WHAT TO DO: Every line below between the line holding "bank (R193). -/" and the line holding "clause's context only", inclusive, should be repeated exactly, and all other lines omitted.

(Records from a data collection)
------------------------------

/-- The address of the instruction after the executing one (R72 `next`). -/
def State.next (s : State) : DWord := s.issue.start + u64 s.issue.length

/-- Cause codes of R191. -/
inductive Cause where
  | illegal | priv | align | poolRange | xlate | prot | memErr | remote | noLease | yoke | tug | rett | soft | brk | slice
  | feature | barrier | slot | double
  deriving DecidableEq, Repr

/-- The code of a cause (R191). -/
def Cause.code : Cause → Nat
  | .illegal => 0x01
  | .priv => 0x02
  | .align => 0x03
  | .poolRange => 0x04
  | .xlate => 0x05
  | .prot => 0x06
  | .memErr => 0x07
  | .remote => 0x08
  | .noLease => 0x09
  | .yoke => 0x0A
  | .tug => 0x0B
  | .rett => 0x0E
  | .soft => 0x0F
  | .brk => 0x10
  | .slice => 0x11
  | .feature => 0x12
  | .barrier => 0x13
  | .slot => 0x14
  | .double => 0x15

/-! ### Ending tasks and cores -/

/-- Whether a request entry holds a store, an atomic or a remote pool store, given whether its context waits for one that no notice
abandons (R167). -/
def EntryUse.stores (u : EntryUse) (keep : Bool) : Bool :=
  match u with
  | .access _ => keep
  | .stream _ _ => true
  | .poolAtomic _ _ => true
  | .clause _ => true
  | _ => false

/-- Whether a request to a home is a store, an atomic or a discard. -/
def HomeOp.stores : HomeOp → Bool
  | .load _ => false
  | _ => true

/-- Whether every store, streaming store, remote pool store and atomic of a context has completed (R167, R202). -/
def State.slotSettled (s : State) (l k : Nat) : Bool :=
  let x := s.slotAt l k
  let keep := match x.wait with
    | some w => w.keep
    | none => false
  x.sbuf.isEmpty &&
    x.entries.all (fun e => match e.2 with
      | some en => !en.use.stores keep
      | none => true) &&
    s.reqs.all (fun r => r.lid != l || r.slot != k || !r.op.stores) && s.posted.all (fun r => r.lid != l || r.slot != k)

/-- Whether every store, streaming store, remote pool store, atomic and tug transfer of a core has completed (R167). -/
def State.coreSettled (s : State) (l : Nat) : Bool :=
  let c := s.core l
  (List.range 4).all (fun k => s.slotSettled l k) &&
    c.xfers.all (fun x => x.state == .complete || x.state == .stopped)

/-- A context whose task has ended: the slot becomes free, its lease ends (R166, R224); held notices stay with the slot (R192). -/
def Slot.ended (x : Slot) : Slot :=
  { x with st := .free, task := none, wait := none, stepDue := none, lease := none, yask := none, loaded := false, half := none }

/-- The end of a context's task (R156, R166); the entry task's end opens the run queue (R157), and the end of an update task is
reported to its node (R314). -/
def State.endTask (s : State) (l k : Nat) : State :=
  let c := s.core l
  let x := c.slot k
  let c := { c.setSlot k x.ended with
    entryOver := c.entryOver || (match x.task with | some t => t.origin == .entry | none => false) }
  let s := s.setCore l c
  match x.task with
  | some { origin := .update m sh b st, .. } => { s with agenda := s.agenda ++ [.happen (.updateTaskEnd m sh b st)] }
  | _ => s

/-- DSTAT.ERR with a bit set (R175). -/
def errBit (w : Word) (i : Nat) : Word := w ||| (1#32 <<< i)

/-- A core after `exit` (R167, R175): run queue discarded, tasks ended, LOST set by lost bounces or collected failures. A halted slot
stays halted, and its task does not count as one that `exit` ends (DESIGN CHOICE, log entry 37). -/
def Core.exitNow (c : Core) : Core :=
  let others := c.runq ≠ [] ∨ ∃ k ∈ List.range 4, (c.slot k).task.isSome ∧ (c.slot k).st = .ready
  let lost := c.blost ≠ 0 ∨ ∃ k ∈ List.range 4, (c.slot k).sfail ≠ []
  let e := if others then errBit c.derr 0 else c.derr
  let e := if lost then errBit e 2 else e
  let c := { c with exited := true, runq := [], derr := e, entryOver := true }
  (List.range 4).foldl (fun c k =>
    let x := c.slot k
    if x.st = .halted then c else c.setSlot k { x.ended with sfail := [] }) c

/-- The done record of an exited core (R175): LOST also stands for bounces lost since. -/
def Core.doneRec (c : Core) : DoneRec :=
  { err := bits c.derr.toNat 0 4, code := c.dcode.toNat % 256, count := c.cvcnt.toNat, res := c.cvres, cores := 1 }

/-- `exit` of a core (R167): the core is frozen and its done message goes to the team's router (R174). -/
def State.exitCore (s : State) (l : Nat) : State :=
  let c := (s.core l).exitNow
  let s := s.setCore l c
  match c.queue with
  | none => s
  | some q =>
    let qu := s.queue q
    match qu.launch with
    | none => s
    | some la => s.setQueue q { qu with launch := some { la with coreDone := Map.set none la.coreDone c.index (some c.doneRec) } }

/-- Whether every slot of a core is halted (R194). -/
def Core.allHalted (c : Core) : Bool := (List.range (partC c.part)).all fun k => (c.slot k).st == .halted

/-- A core all of whose slots are halted performs `exit` (R194), once what `exit` waits for has completed. -/
def State.haltedExit (s : State) (l : Nat) : State :=
  if (s.core l).allHalted && !(s.core l).exited && s.coreSettled l then s.exitCore l else s

/-! ### Taking an exception -/

/-- The exchange of g0 to g3 with the S bank (R193). -/
def Slot.swapBank (x : Slot) : Slot :=
  { x with regs := Map.setList 0 x.regs 0 (Map.getList 0 x.bank 0 4),
           bank := Map.setList 0 x.bank 0 (Map.getList 0 x.regs 0 4) }

/-- Trap entry of a context with STAT.INH = 0 (R193). -/
def Slot.enterTrap (x : Slot) (c : Word) (v e : DWord) : Slot :=
  let x := { x with tcause := c, tval := v, tepc := e, tstat := x.stat, sfst := x.fst }
  let x := x.swapBank
  { x with stat := setBits (setBits x.stat 0 2 3) 5 1 0, pc := x.tvec, wait := none, stepDue := none, yask := none,
           loaded := false, half := none }

/-- The registers of a context halted by a trap met while INH = 1 (R194). -/
def Slot.halt (x : Slot) (c : Word) (v e : DWord) : Slot :=
  { x with tcause := 0x15#32 ||| (c <<< 8), tval := v, tepc := e, st := .halted, wait := none, stepDue := none, yask := none,
           loaded := false, half := none }

/-- The halt of a context with DSTAT updated: bit 1 DBL with CODE for a trap, bit 3 HLT for `halt` (R194, R197). -/
def State.haltSlot (s : State) (l k : Nat) (c : Word) (v e : DWord) (bit : Nat) : State :=
  let co := s.core l
  let co := { co.setSlot k ((co.slot k).halt c v e) with
    derr := errBit co.derr bit,
    dcode := if bit = 1 then (if co.dcode.toNat < 0x15 then 0x15 else co.dcode) else co.dcode }
  (s.setCore l co).haltedExit l

/-- R193: a context takes a trap with cause C, value v and return address e; with INH = 1 it halts by R194. A clause's context only
notes the cause, since a clause never traps the core (R131). -/
def State.takeTrap (s : State) (l k : Nat) (c : Word) (v e : DWord) : State :=
  let x := s.slotAt l k
  if k = clauseSlot then s.setSlotAt l k { x with tcause := c, tval := v }
  else if statInh x.stat = 1 then s.haltSlot l k c v e 1
  else s.setSlotAt l k (x.enterTrap c v e)

/-- A synchronous trap of the executing instruction (R58, R72): TEPC is its start. -/
def trap (c : Cause) (v : DWord) (s : State) : Out :=
  .next (s.takeTrap s.issue.lid s.issue.slot (u32 c.code) v s.issue.start)

/-- Return from S with a TSTAT and TEPC that R195 accepts: the bank is exchanged back, FST and STAT come from their copies. -/
def Slot.leaveTrap (x : Slot) : Slot :=
  let x := x.swapBank
  { x with fst := x.sfst, stat := x.tstat, pc := x.tepc, wait := none }

/-! ### Completing an instruction -/

/-- The executing context goes on at pc; a step trap falls due when STEP was set at issue (R196); END ends the task (R156). -/
def State.finish (s : State) (pc : DWord) : State :=
  let s' := s.setSlot { s.slot with
    pc := pc, wait := none, half := none, stepDue := if s.issue.stepping then some s.issue.start else none }
  if pc = END ∧ s.issue.slot ≠ clauseSlot then s'.endTask s.issue.lid s.issue.slot else s'

/-- The executing instruction completes and control goes to the next one. -/
def done (s : State) : Out := .next (s.finish s.next)

/-- The executing instruction writes general register d and completes. -/
def doneWr (s : State) (d : Nat) (v : Word) : Out := done (s.wr d v)

/-- Control passes to an address that must be even (R49), once `f` has made the instruction's other effects. -/
def jumpTo (s : State) (pc : DWord) (f : State → State) : Out :=
  if pc.toNat % 2 = 1 then trap .align pc s else .next ((f s).finish pc)

/-- The state of which an instruction has had no effect (R73, R98; that this takes in its own loads is DEDUCED, log entry 56): it keeps the
free values used, the translations that the TLBs now hold (R259), and the errors reported (R354). -/
def State.backTo (s s0 : State) : State := { s0 with free := s.free, queues := s.queues, dev := s.dev }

------------------------------

WRITTEN SOLUTION:
/-- The exchange of g0 to g3 with the S bank (R193). -/
def Slot.swapBank (x : Slot) : Slot :=
  { x with regs := Map.setList 0 x.regs 0 (Map.getList 0 x.bank 0 4),
           bank := Map.setList 0 x.bank 0 (Map.getList 0 x.regs 0 4) }

/-- Trap entry of a context with STAT.INH = 0 (R193). -/
def Slot.enterTrap (x : Slot) (c : Word) (v e : DWord) : Slot :=
  let x := { x with tcause := c, tval := v, tepc := e, tstat := x.stat, sfst := x.fst }
  let x := x.swapBank
  { x with stat := setBits (setBits x.stat 0 2 3) 5 1 0, pc := x.tvec, wait := none, stepDue := none, yask := none,
           loaded := false, half := none }

/-- The registers of a context halted by a trap met while INH = 1 (R194). -/
def Slot.halt (x : Slot) (c : Word) (v e : DWord) : Slot :=
  { x with tcause := 0x15#32 ||| (c <<< 8), tval := v, tepc := e, st := .halted, wait := none, stepDue := none, yask := none,
           loaded := false, half := none }

/-- The halt of a context with DSTAT updated: bit 1 DBL with CODE for a trap, bit 3 HLT for `halt` (R194, R197). -/
def State.haltSlot (s : State) (l k : Nat) (c : Word) (v e : DWord) (bit : Nat) : State :=
  let co := s.core l
  let co := { co.setSlot k ((co.slot k).halt c v e) with
    derr := errBit co.derr bit,
    dcode := if bit = 1 then (if co.dcode.toNat < 0x15 then 0x15 else co.dcode) else co.dcode }
  (s.setCore l co).haltedExit l

/-- R193: a context takes a trap with cause C, value v and return address e; with INH = 1 it halts by R194. A clause's context only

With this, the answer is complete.